- [ABOUT THIS EXERCISE]:
Repeat exactly the opening lines of the records, ending with the line that contains "entries. -/".

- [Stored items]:
---

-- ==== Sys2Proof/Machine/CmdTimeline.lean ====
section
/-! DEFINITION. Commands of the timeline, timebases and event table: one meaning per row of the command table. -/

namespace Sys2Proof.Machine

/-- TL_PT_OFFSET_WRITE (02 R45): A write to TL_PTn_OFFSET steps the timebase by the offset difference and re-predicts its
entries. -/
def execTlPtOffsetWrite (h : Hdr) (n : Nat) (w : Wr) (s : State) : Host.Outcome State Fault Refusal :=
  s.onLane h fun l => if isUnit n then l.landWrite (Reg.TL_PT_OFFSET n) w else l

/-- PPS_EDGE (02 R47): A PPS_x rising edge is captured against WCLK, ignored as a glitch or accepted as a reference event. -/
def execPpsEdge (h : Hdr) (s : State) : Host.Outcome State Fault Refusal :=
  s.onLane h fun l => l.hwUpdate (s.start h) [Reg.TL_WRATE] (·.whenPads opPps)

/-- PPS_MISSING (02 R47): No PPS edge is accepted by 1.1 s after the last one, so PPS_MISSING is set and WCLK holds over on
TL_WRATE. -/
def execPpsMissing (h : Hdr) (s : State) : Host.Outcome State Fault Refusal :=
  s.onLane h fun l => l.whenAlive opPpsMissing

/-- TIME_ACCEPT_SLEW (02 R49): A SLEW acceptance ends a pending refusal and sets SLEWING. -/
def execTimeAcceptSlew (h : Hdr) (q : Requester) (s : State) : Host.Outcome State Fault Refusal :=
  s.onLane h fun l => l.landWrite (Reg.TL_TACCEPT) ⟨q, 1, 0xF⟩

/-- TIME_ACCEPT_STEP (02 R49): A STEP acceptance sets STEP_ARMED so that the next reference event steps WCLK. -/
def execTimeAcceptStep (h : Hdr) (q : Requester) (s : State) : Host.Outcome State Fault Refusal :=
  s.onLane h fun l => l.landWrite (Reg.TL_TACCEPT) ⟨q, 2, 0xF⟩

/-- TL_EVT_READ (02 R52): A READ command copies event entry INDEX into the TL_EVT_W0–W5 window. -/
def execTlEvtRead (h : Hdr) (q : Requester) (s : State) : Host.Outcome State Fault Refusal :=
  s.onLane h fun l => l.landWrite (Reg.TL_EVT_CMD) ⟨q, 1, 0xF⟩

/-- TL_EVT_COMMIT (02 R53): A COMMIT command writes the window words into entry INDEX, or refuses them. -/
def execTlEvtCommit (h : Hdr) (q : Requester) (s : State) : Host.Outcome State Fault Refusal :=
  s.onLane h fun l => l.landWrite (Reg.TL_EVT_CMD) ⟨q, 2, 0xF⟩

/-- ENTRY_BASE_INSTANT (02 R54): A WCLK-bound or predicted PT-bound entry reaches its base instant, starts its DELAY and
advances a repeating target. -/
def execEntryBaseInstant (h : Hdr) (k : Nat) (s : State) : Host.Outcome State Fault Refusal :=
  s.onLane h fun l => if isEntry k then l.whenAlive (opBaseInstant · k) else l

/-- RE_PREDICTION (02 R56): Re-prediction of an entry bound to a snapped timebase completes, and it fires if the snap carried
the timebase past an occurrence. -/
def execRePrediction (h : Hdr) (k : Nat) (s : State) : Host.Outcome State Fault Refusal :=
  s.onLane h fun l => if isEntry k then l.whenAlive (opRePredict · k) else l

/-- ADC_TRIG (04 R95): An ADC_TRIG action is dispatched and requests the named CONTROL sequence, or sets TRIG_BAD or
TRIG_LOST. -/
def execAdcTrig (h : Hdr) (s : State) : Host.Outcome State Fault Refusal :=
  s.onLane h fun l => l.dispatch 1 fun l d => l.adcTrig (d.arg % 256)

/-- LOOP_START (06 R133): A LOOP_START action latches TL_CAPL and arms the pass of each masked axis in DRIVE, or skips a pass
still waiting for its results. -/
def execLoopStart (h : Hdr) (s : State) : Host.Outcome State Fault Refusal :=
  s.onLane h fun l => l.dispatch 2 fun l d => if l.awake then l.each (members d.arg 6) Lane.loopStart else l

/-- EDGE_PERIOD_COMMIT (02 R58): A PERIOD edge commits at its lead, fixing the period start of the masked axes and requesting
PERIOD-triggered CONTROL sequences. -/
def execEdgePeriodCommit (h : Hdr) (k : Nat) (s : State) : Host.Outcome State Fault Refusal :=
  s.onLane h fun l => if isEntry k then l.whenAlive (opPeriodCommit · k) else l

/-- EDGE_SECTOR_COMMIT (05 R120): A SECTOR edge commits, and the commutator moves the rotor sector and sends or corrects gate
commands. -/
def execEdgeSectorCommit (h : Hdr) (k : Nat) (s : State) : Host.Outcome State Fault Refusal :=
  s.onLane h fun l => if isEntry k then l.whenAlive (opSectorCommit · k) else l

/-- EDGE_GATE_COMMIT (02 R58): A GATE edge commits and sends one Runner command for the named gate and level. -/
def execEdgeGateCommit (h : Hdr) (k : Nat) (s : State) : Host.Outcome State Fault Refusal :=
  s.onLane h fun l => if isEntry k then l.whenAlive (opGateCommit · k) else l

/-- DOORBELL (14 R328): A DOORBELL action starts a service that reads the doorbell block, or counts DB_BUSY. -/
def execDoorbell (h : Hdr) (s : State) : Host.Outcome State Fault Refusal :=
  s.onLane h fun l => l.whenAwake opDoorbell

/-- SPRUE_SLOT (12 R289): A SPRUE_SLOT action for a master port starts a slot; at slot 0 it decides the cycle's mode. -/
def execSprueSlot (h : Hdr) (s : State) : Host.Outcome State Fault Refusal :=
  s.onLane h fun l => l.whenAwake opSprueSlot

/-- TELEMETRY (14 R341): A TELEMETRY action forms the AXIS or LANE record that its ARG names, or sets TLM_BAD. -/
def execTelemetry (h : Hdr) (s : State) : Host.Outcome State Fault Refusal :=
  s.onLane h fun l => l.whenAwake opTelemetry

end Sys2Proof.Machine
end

---

- [EXERCISE SOLUTION]:
-- ==== Sys2Proof/Machine/CmdTimeline.lean ====
section
/-! DEFINITION. Commands of the timeline, timebases and event table: one meaning per row of the command table. -/

namespace Sys2Proof.Machine

/-- TL_PT_OFFSET_WRITE (02 R45): A write to TL_PTn_OFFSET steps the timebase by the offset difference and re-predicts its
entries. -/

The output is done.